I wrote: “Oh, Berkeley, your magical hills and your fog that rolls into the Bay enticed me for a while, until all the forces gathered these soul parts of mine into one unexpected stew. I came for life, and instead I got death. Though, love, at times, visited my bedside, reminding me of hope.

“Oh, Berkeley, you were such a temptation, and now you are this place where my body struggles to speak. It struggles to break free, although it does not know how. Oh, Berkeley, your winds have thrown me to the ground, when what I had asked for was to be able to leap.

“My hunger has followed me out here and has nagged me into this sleep, an uncontrollable sleep. I so want to sleep now, to sleep and dream this story, with an ending that brings vitality and renewed hope for a life of love.”


5 thoughts on “34. The Courage to Keep Going

  1. Throughout life, we are faced with opportunities to feel gratitude and love for what we have–including life itself–or to feel despair and resentment over we do not.

    Two weeks ago, on what was to have been a day of celebration–the anniversary of my first date with my wife, Sarah–I lost my little two-year-old granddaughter Jackie, who passed away suddenly and inexplicably in her sleep.

    How does one find the courage to keep going? By remembering the goodness in life. By embracing gratitude for what one has. By letting go of the notion that anything remains simply because you wish it. By holding on to those railings and moving forward. One step at a time.

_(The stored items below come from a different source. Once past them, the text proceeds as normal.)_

/-- Codes outside the maps are refused by name: host op codes outside R70 and `pack` formats outside R77, as R78 says. That
a `pack` may leave out its threshold is the form of log 6. That the frame decoder refuses an opcode outside R76 is the
model's own refusal (log 13): R78 says only that the block never emits one. -/
def Obligations.UnknownCodesAreRefused : Prop :=
  (∀ (p : Params) (op : Byte) (args : List Arg), op.toNat = 0 ∨ 10 ≤ op.toNat →
      decode p (.hostop op args) = .error .unknownOperation)
  ∧ (∀ (p : Params) (xs ys w h : U16) (f : Byte) (src : BufRef) (thr : Byte), 4 ≤ f.toNat →
      decode p (.hostop 0x09 [.u16 xs, .u16 ys, .u16 w, .u16 h, .u8 f, .buf src]) = .error .unknownFormat
      ∧ decode p (.hostop 0x09 [.u16 xs, .u16 ys, .u16 w, .u16 h, .u8 f, .buf src, .u8 thr]) = .error .unknownFormat)
  ∧ (∀ (p : Params) (op : Byte) (payload : List Byte), op ∉ opcodes →
      decode p (.cmdframe op payload) = .error .unknownOpcode)

/-- A frame is read back from the events its own run adds to the trace, by the DC level (R79): one frame, whose opcode and
payload decode to the instruction that was run. The frame is run where the operation in flight is
about to send it, in the form of log 1, the model's choice. -/
def Obligations.FrameIsReadBackFromItsTrace : Prop :=
  ∀ (s : State) (q i : Instr) (before after : List Piece) (op : Byte) (payload : List Byte), configOk s.params = true →
    WellFormed s.params i = true → encode i = .cmdframe op payload →
    pieces s.params q = before ++ .frame i :: after → s.At q (flatten s.params before).length →
    Supplies s (frameTrace s.params op payload) →
    ∃ t tr, Reaches i s t ∧ t.trace = s.trace ++ tr ∧ traceFrames s.params.dcCmdLevel tr = [⟨[op], payload⟩]
      ∧ decode s.params (.cmdframe op payload) = .ok i

/-- Every frame the block emits is one of the nineteen, with the payload its rule gives (R250, R76). Step by step: a step
from a consistent state that adds a transaction sends a part of a well-formed frame of the operation in flight. Run by run:
each operation that sends frames, its draws succeeding, ends with `Ok`, and every frame of the events it added decodes to a
well-formed one. -/
def Obligations.OperationFramesAreWellFormed : Prop :=
  (∀ (s t : State) (bytes : List Byte), Consistent s → step s = .next t → t.trace = s.trace ++ [.xfer bytes] →
    ∃ q k f j, s.At q k ∧ frameOf s.params q k = some (f, j) ∧ f.isFrame = true ∧ WellFormed s.params f = true
      ∧ (frameActs s.params f)[j]? = some (.xfer bytes))
  ∧ (∀ (i : Instr) (s : State) (tr : List Event), configOk s.params = true → s.Idle → s.drv = .ready →
    OperationTrace s.params i tr → Supplies s tr →
    ∃ t, Reaches i s t ∧ t.Idle ∧ t.trace = s.trace ++ tr ∧ t.responses = s.responses ++ [⟨.ok, .none⟩]
      ∧ ∀ f ∈ traceFrames s.params.dcCmdLevel tr, ∃ op j, f.command = [op] ∧ op ∈ opcodes
        ∧ decode s.params (.cmdframe op f.payload) = .ok j ∧ j.isFrame = true ∧ WellFormed s.params j = true)

/-- LE16 and the frames of SET_FULL_WINDOW at the reference geometry, byte for byte (R50, R107). -/
def Obligations.ReferenceFullWindowBytes : Prop :=
  fullWindowTrace Params.reference =
    [.setLine .dc .low, .xfer [0x44], .setLine .dc .high, .xfer [0x00, 0x00, 0xDF, 0x01],
     .setLine .dc .low, .xfer [0x45], .setLine .dc .high, .xfer [0x00, 0x00, 0x1F, 0x03],
     .setLine .dc .low, .xfer [0x4E], .setLine .dc .high, .xfer [0x00, 0x00],
     .setLine .dc .low, .xfer [0x4F], .setLine .dc .high, .xfer [0x00, 0x00]]

/-! ## Steps, requests and agents -/

/-- With nothing in flight, a step runs the host's next request: it is taken from the list, decoded, and the step is
`exec` of it. -/
def Obligations.StepRunsDecodedRequest : Prop :=
  ∀ (s : State) (q : HostRequest) (later : List HostRequest) (i : Instr), configOk s.params = true → s.cur = none →
    s.requests = q :: later → decode s.params (.hostop q.op q.args) = .ok i →
    step s = exec i { s with requests := later }

/-- While a request is in flight and no `pack` request waits, a step is `exec` of the request in flight: no second
request is taken (R109, R312). Where that operation is sending a frame, the step is `exec` of the frame: that a frame is an
instruction too, whose `exec` is the step of the operation sending it, is the model's choice (log 1). -/
def Obligations.StepContinuesRequestInFlight : Prop :=
  ∀ (s : State) (i : Instr), configOk s.params = true → s.cur = some i →
    (∀ args later, s.requests ≠ ⟨0x09, args⟩ :: later) →
    step s = exec i s
    ∧ ∀ k f j, s.pc = .step k → frameOf s.params i k = some (f, j) → step s = exec f s

/-- A `pack` request that waits while a request is in flight is answered by the packer when it is the packer's turn,
and the request in flight stands where it stood; else the sequencer goes on (R230, R313). Whose turn it is is a free
choice of the model (log 8). -/
def Obligations.PackIsServedBesideTheSequencer : Prop :=
  ∀ (s : State) (i : Instr) (args : List Arg) (later : List HostRequest) (xs ys w h : U16) (f : PixelFormat)
    (src : BufRef) (thr : Option Byte), configOk s.params = true → s.cur = some i →
    s.requests = ⟨0x09, args⟩ :: later → decode s.params (.hostop 0x09 args) = .ok (.pack xs ys w h f src thr) →
    (s.turn = .packer →
      step s = .next { s with
        turns := s.turns.tail, turnCount := s.turnCount + 1, requests := later
        responses := s.responses ++ [packResponse s.params xs ys w h f src thr] })
    ∧ (s.turn = .sequencer → step s = exec i { s with turns := s.turns.tail, turnCount := s.turnCount + 1 })

/-- With no request and nothing in flight, a step changes nothing (R341, log 5). -/
def Obligations.EndedRunRests : Prop :=
  ∀ s : State, configOk s.params = true → s.Ended → step s = .next s

/-- The refusals of R305, each kept for the whole run: an unknown operation, an unknown `pack` format (with nothing in
flight, or beside an operation in flight on the packer's turn, which is the model's free choice of log 8), an ill-formed
configuration before any step. No step is made, so nothing is answered. -/
def Obligations.RefusalsEndTheRun : Prop :=
  (∀ (s : State) (op : Byte) (args : List Arg) (later : List HostRequest) (k : Nat), configOk s.params = true →
    s.cur = none → s.requests = ⟨op, args⟩ :: later → op.toNat = 0 ∨ 10 ≤ op.toNat →
    Host.Core.run core (k + 1) s = .refused .unknownOperation)
  ∧ (∀ (s : State) (xs ys w h : U16) (f : Byte) (src : BufRef) (thr : Byte) (later : List HostRequest) (k : Nat),
    configOk s.params = true → s.cur = none ∨ s.turn = .packer →
    s.requests = ⟨0x09, [.u16 xs, .u16 ys, .u16 w, .u16 h, .u8 f, .buf src]⟩ :: later
      ∨ s.requests = ⟨0x09, [.u16 xs, .u16 ys, .u16 w, .u16 h, .u8 f, .buf src, .u8 thr]⟩ :: later →
    4 ≤ f.toNat → Host.Core.run core (k + 1) s = .refused .unknownFormat)
  ∧ (∀ (s : State) (k : Nat), configOk s.params = false → Host.Core.run core (k + 1) s = .refused .illFormedConfig)

/-- Every operation of the sequencer is accepted by an idle block: `S.cur` holds it, `S.pc` is `Step(0)` (R109), nothing
else changes. Named: the host operations 0x01 to 0x08. That acceptance is a step of its own, without an event, is the
model's choice (log 5). -/
def Obligations.IdleBlockAcceptsRequest : Prop :=
  ∀ (i : Instr) (s : State), isOperation i = true → s.Idle →
    exec i s = .next { s with cur := some i, pc := .step 0 }

/-- What has no step: a second operation while one is in flight (R312); and a command frame with nothing in flight, or
where the operation in flight is not sending it, since there is no raw-command operation (R78, R250). That a frame is
an instruction too, and the names of both refusals, are the model's choice (log 1, log 7). -/
def Obligations.SecondRequestHasNoStep : Prop :=
  (∀ (i j : Instr) (s : State) (k : Nat), isOperation i = true → s.At j k → i ≠ j →
    exec i s = .refused .requestInFlight)
  ∧ (∀ (f : Instr) (s : State), f.isFrame = true →
    s.cur = none ∨ s.pc = .idle ∨ (∃ q k, s.At q k ∧ ∀ j, frameOf s.params q k ≠ some (f, j)) →
    exec f s = .refused .frameOutsideOperation)

/-- A step adds at most one port event to the trace and at most one response, and rewrites neither (R21, R60). -/
def Obligations.StepAddsAtMostOneEvent : Prop :=
  ∀ s t : State, step s = .next t →
    (t.trace = s.trace ∨ ∃ e, t.trace = s.trace ++ [e])
    ∧ (t.responses = s.responses ∨ ∃ r, t.responses = s.responses ++ [r])

/-! ## Reset and invariants -/

/-- The state after reset (R40): the values of its table, and a configuration that is well formed. The empty lists of
the model's own fields are its choice (log 16). The driver state as the source names it is Busy exactly while a request is
in flight, and the stored one otherwise (R23), in every state. -/
def Obligations.ResetLeavesTheseValues : Prop :=
  State.reset.drv = .uninitialized ∧ State.reset.cfg = none ∧ State.reset.busHeld = false
  ∧ State.reset.dcLvl = .undriven ∧ State.reset.rstLvl = .undriven ∧ State.reset.Idle
  ∧ State.reset.trace = [] ∧ State.reset.drvView = .uninitialized ∧ State.reset.params = Params.reference
  ∧ configOk Params.reference = true
  ∧ ∀ s : State, (s.drvView = .busy ↔ s.cur ≠ none)
    ∧ (s.cur = none → (s.drvView = .ready ↔ s.drv = .ready) ∧ (s.drvView = .uninitialized ↔ s.drv = .uninitialized))

/-- After reset the state is consistent. -/
def Obligations.ResetIsConsistent : Prop := Consistent State.reset

/-- Every step keeps the state consistent (R22, R23, R26, R27, R28, R57, R73, R78, R108), from every consistent state. -/
def Obligations.StepKeepsConsistent : Prop :=
  ∀ s t : State, Consistent s → step s = .next t → Consistent t

/-- After reset the bus is disciplined. -/
def Obligations.ResetIsBusDisciplined : Prop := BusDisciplined State.reset

/-- Every step keeps it so that DC is driven before every transaction and that every command-mode transaction is one of
the nineteen opcodes (R74, R101, R250). -/
def Obligations.StepKeepsBusDisciplined : Prop :=
  ∀ s t : State, BusDisciplined s → step s = .next t → BusDisciplined t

  2. I don’t think I ever had the courage to keep going. What I always had was a choice, and the choice to keep going was always far better than not, because I had experienced the other road before, or always knew at a deep level the experience of the other choice. At some early point in my life, I chose to desire beauty, because it is everywhere, and always led to a higher place, even when I went to the lower places and tired of it.

    Liked by 1 person

    • While you may not see what I see as “courage”, I see you as having courage, lots of it. And it takes a lot of beauty and soul to choose beauty and life in a full way rather than just go through the motions and get by. So, keep on!